** Opening Given data block **

-- ==== Sys2Proof/Machine/Nvme.lean ====
section
/-!
DEFINITION. Streaming to NVMe drives (chapter 14): root ports and drives, namespace slots, recordings and their chunks, read-back and
deallocation.

Marked choices (log entries): DEDUCED 81, 82, 83, 151. Each entry of notes/assumptions says safe or unsafe.
-/

namespace Sys2Proof
namespace Machine

/-! ### Accessors -/

def State.nvPort (s : State) (d : Nat) : NvPort := (SMap.find? s.nvme.ports d).getD {}
def State.nvDrive (s : State) (n : Nat) : NvDrive := (SMap.find? s.nvme.drives n).getD {}
def State.nvRec (s : State) (r : Nat) : NvRec := (SMap.find? s.nvme.recs r).getD {}
def State.updNvPort (s : State) (d : Nat) (x : NvPort) : State := { s with nvme := { s.nvme with ports := SMap.put s.nvme.ports d x } }
def State.updNvDrive (s : State) (n : Nat) (f : NvDrive → NvDrive) : State :=
  { s with nvme := { s.nvme with drives := SMap.put s.nvme.drives n (f (s.nvDrive n)) } }
def State.updNvRec (s : State) (r : Nat) (f : NvRec → NvRec) : State :=
  { s with nvme := { s.nvme with recs := SMap.put s.nvme.recs r (f (s.nvRec r)) } }

/-- NVME_DRIVE.STATE: 0 ABSENT, 1 ENUM, 2 INIT, 3 READY, 4 RESET, 5 FAILED; NVME_REC_STAT.STATE: 0 OFF, 1 RUNNING, 2 FULL,
3 STOPPING, 4 STALLED. -/
def State.driveState (s : State) (n : Nat) : Nat := s.get (R.NVME_DRIVE.STATE n)
def State.recState (s : State) (r : Nat) : Nat := s.get (R.NVME_REC_STAT.STATE r)

/-- A slot's drive, NSID, LBA size and capacity, and whether it is READY. -/
def State.slotDrive (s : State) (j : Nat) : Nat := s.get (R.NVME_SLOT.DRIVE j)
def State.slotNsid (s : State) (j : Nat) : Nat := s.get (R.NVME_SLOT_NSID.NSID j)
def State.lbaSize (s : State) (j : Nat) : Nat := if s.on (R.NVME_SLOT.LBAS j) then 4096 else 512
def State.slotCap (s : State) (j : Nat) : Nat := s.get (R.NVME_SLOT_CAP_LO.LBAS_LO j) + s.get (R.NVME_SLOT_CAP_HI.LBAS_HI j) * 2 ^ 32
def State.slotReady (s : State) (j : Nat) : Bool := s.get (R.NVME_SLOT.STATE j) == 1

/-- TIMEOUT_MS in ns, 0 acting as 1; LBAs of one command: at most the drive's MDTS. -/
def State.nvTimeout (s : State) : Nat := 1000000 * max 1 (s.get R.NVME_CTL.TIMEOUT_MS)
def State.maxLbas (s : State) (j : Nat) : Nat := max 1 (s.get (R.NVME_DRIVE.MDTS_KIB (s.slotDrive j)) * 1024 / s.lbaSize j)

/-- The recordings that are not OFF with a slot among their members. -/
def State.memberOf (s : State) (j : Nat) : Bool :=
  (List.range 8).any (fun r => (s.on (R.NVME_REC_CFG.EN r) || s.recState r ≠ 0) && bit (s.get (R.NVME_REC_CFG.MEMBERS r)) j)

/-- The size of a recording's chunks, and how many chunk positions a slot holds (R442). -/
def State.chunkSize (s : State) (r : Nat) : Nat := 524288 * 2 ^ s.get (R.NVME_REC_CFG.CHUNK r)
def State.positions (s : State) (j c : Nat) : Nat := s.slotCap j * s.lbaSize j / max 1 c

/-! ### Chunks (R442–R447) -/

/-- Table 14-2. -/
def chunkHeader (r slot number trec bytes barges first : Nat) (last : Bool) : List Byte :=
  let h := leBytes 4 0x31434B49 ++ [1#8] ++ leBytes 1 (b2n last) ++ leBytes 1 r ++ leBytes 1 slot ++ leBytes 8 number
    ++ leBytes 12 (toTime96 trec) ++ leBytes 4 bytes ++ leBytes 4 barges ++ leBytes 4 0 ++ leBytes 12 first ++ leBytes 8 0
  h ++ leBytes 4 (crc32c h).toNat

/-- The live member whose turn it is: the next in increasing slot order after the last (R442). -/
def State.turn (s : State) (r : Nat) : Option Nat :=
  let live := s.get (R.NVME_REC_STAT.LIVE r)
  let from_ := match (s.nvRec r).last with
    | some j => j + 1
    | none => 0
  ((List.range 8).map (fun i => (from_ + i) % 8)).find? (fun j => bit live j)

/-- A slot's next chunk position. -/
def NvRec.posOf (x : NvRec) (j : Nat) : Nat := (SMap.find? x.pos j).getD 0

/-- Chunks outstanding on a slot (R445), and whether a LINEAR recording has no position left on it. -/
def NvRec.outOn (x : NvRec) (j : Nat) : Nat := (x.out.filter (fun c => c.slot == j)).length
def State.memberFull (s : State) (r j : Nat) : Bool :=
  !s.on (R.NVME_REC_CFG.MODE r) && decide (s.positions j (s.chunkSize r) ≤ (s.nvRec r).posOf j)

/-- Bytes of barges, and the streams they carry. -/
def spans (bs : List Barge) : Nat := bs.foldl (fun n b => n + b.span) 0
def streamsOf (bs : List Barge) : List Nat := bs.foldl (fun l b => if l.contains b.stream then l else l ++ [b.stream]) []

/-- The GAP marks that go at the head of a chunk with these barges: as many of those waiting as its size and sixteen streams allow. -/
def headGaps (c : Nat) (cur : List Barge) : List Barge → List Barge → List Barge
  | _, [] => []
  | acc, g :: t =>
    let l := acc ++ [g]
    if 64 + spans l + spans cur ≤ c ∧ (streamsOf (l ++ cur)).length ≤ 16 then g :: headGaps c cur l t else []

/-- A command issued to a slot's drive; one for a drive in RESET waits until it is READY again. -/
def State.nvSend (s : State) (j op lba nlb : Nat) (data : List Byte) : State :=
  if s.driveState (s.slotDrive j) = 4 then s else s.send (.nvme (s.slotDrive j) op (s.slotNsid j) lba nlb data)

** Closing Given data block **

Transcribe every record above exactly as it appears.

■ **Your solution**
-- ==== Sys2Proof/Machine/Nvme.lean ====
section
/-!
DEFINITION. Streaming to NVMe drives (chapter 14): root ports and drives, namespace slots, recordings and their chunks, read-back and
deallocation.

Marked choices (log entries): DEDUCED 81, 82, 83, 151. Each entry of notes/assumptions says safe or unsafe.
-/

namespace Sys2Proof
namespace Machine

/-! ### Accessors -/

def State.nvPort (s : State) (d : Nat) : NvPort := (SMap.find? s.nvme.ports d).getD {}
def State.nvDrive (s : State) (n : Nat) : NvDrive := (SMap.find? s.nvme.drives n).getD {}
def State.nvRec (s : State) (r : Nat) : NvRec := (SMap.find? s.nvme.recs r).getD {}
def State.updNvPort (s : State) (d : Nat) (x : NvPort) : State := { s with nvme := { s.nvme with ports := SMap.put s.nvme.ports d x } }
def State.updNvDrive (s : State) (n : Nat) (f : NvDrive → NvDrive) : State :=
  { s with nvme := { s.nvme with drives := SMap.put s.nvme.drives n (f (s.nvDrive n)) } }
def State.updNvRec (s : State) (r : Nat) (f : NvRec → NvRec) : State :=
  { s with nvme := { s.nvme with recs := SMap.put s.nvme.recs r (f (s.nvRec r)) } }

/-- NVME_DRIVE.STATE: 0 ABSENT, 1 ENUM, 2 INIT, 3 READY, 4 RESET, 5 FAILED; NVME_REC_STAT.STATE: 0 OFF, 1 RUNNING, 2 FULL,
3 STOPPING, 4 STALLED. -/
def State.driveState (s : State) (n : Nat) : Nat := s.get (R.NVME_DRIVE.STATE n)
def State.recState (s : State) (r : Nat) : Nat := s.get (R.NVME_REC_STAT.STATE r)

/-- A slot's drive, NSID, LBA size and capacity, and whether it is READY. -/
def State.slotDrive (s : State) (j : Nat) : Nat := s.get (R.NVME_SLOT.DRIVE j)
def State.slotNsid (s : State) (j : Nat) : Nat := s.get (R.NVME_SLOT_NSID.NSID j)
def State.lbaSize (s : State) (j : Nat) : Nat := if s.on (R.NVME_SLOT.LBAS j) then 4096 else 512
def State.slotCap (s : State) (j : Nat) : Nat := s.get (R.NVME_SLOT_CAP_LO.LBAS_LO j) + s.get (R.NVME_SLOT_CAP_HI.LBAS_HI j) * 2 ^ 32
def State.slotReady (s : State) (j : Nat) : Bool := s.get (R.NVME_SLOT.STATE j) == 1

/-- TIMEOUT_MS in ns, 0 acting as 1; LBAs of one command: at most the drive's MDTS. -/
def State.nvTimeout (s : State) : Nat := 1000000 * max 1 (s.get R.NVME_CTL.TIMEOUT_MS)
def State.maxLbas (s : State) (j : Nat) : Nat := max 1 (s.get (R.NVME_DRIVE.MDTS_KIB (s.slotDrive j)) * 1024 / s.lbaSize j)

/-- The recordings that are not OFF with a slot among their members. -/
def State.memberOf (s : State) (j : Nat) : Bool :=
  (List.range 8).any (fun r => (s.on (R.NVME_REC_CFG.EN r) || s.recState r ≠ 0) && bit (s.get (R.NVME_REC_CFG.MEMBERS r)) j)

/-- The size of a recording's chunks, and how many chunk positions a slot holds (R442). -/
def State.chunkSize (s : State) (r : Nat) : Nat := 524288 * 2 ^ s.get (R.NVME_REC_CFG.CHUNK r)
def State.positions (s : State) (j c : Nat) : Nat := s.slotCap j * s.lbaSize j / max 1 c

/-! ### Chunks (R442–R447) -/

/-- Table 14-2. -/
def chunkHeader (r slot number trec bytes barges first : Nat) (last : Bool) : List Byte :=
  let h := leBytes 4 0x31434B49 ++ [1#8] ++ leBytes 1 (b2n last) ++ leBytes 1 r ++ leBytes 1 slot ++ leBytes 8 number
    ++ leBytes 12 (toTime96 trec) ++ leBytes 4 bytes ++ leBytes 4 barges ++ leBytes 4 0 ++ leBytes 12 first ++ leBytes 8 0
  h ++ leBytes 4 (crc32c h).toNat

/-- The live member whose turn it is: the next in increasing slot order after the last (R442). -/
def State.turn (s : State) (r : Nat) : Option Nat :=
  let live := s.get (R.NVME_REC_STAT.LIVE r)
  let from_ := match (s.nvRec r).last with
    | some j => j + 1
    | none => 0
  ((List.range 8).map (fun i => (from_ + i) % 8)).find? (fun j => bit live j)

/-- A slot's next chunk position. -/
def NvRec.posOf (x : NvRec) (j : Nat) : Nat := (SMap.find? x.pos j).getD 0

/-- Chunks outstanding on a slot (R445), and whether a LINEAR recording has no position left on it. -/
def NvRec.outOn (x : NvRec) (j : Nat) : Nat := (x.out.filter (fun c => c.slot == j)).length
def State.memberFull (s : State) (r j : Nat) : Bool :=
  !s.on (R.NVME_REC_CFG.MODE r) && decide (s.positions j (s.chunkSize r) ≤ (s.nvRec r).posOf j)

/-- Bytes of barges, and the streams they carry. -/
def spans (bs : List Barge) : Nat := bs.foldl (fun n b => n + b.span) 0
def streamsOf (bs : List Barge) : List Nat := bs.foldl (fun l b => if l.contains b.stream then l else l ++ [b.stream]) []

/-- The GAP marks that go at the head of a chunk with these barges: as many of those waiting as its size and sixteen streams allow. -/
def headGaps (c : Nat) (cur : List Barge) : List Barge → List Barge → List Barge
  | _, [] => []
  | acc, g :: t =>
    let l := acc ++ [g]
    if 64 + spans l + spans cur ≤ c ∧ (streamsOf (l ++ cur)).length ≤ 16 then g :: headGaps c cur l t else []

/-- A command issued to a slot's drive; one for a drive in RESET waits until it is READY again. -/
def State.nvSend (s : State) (j op lba nlb : Nat) (data : List Byte) : State :=
  if s.driveState (s.slotDrive j) = 4 then s else s.send (.nvme (s.slotDrive j) op (s.slotNsid j) lba nlb data)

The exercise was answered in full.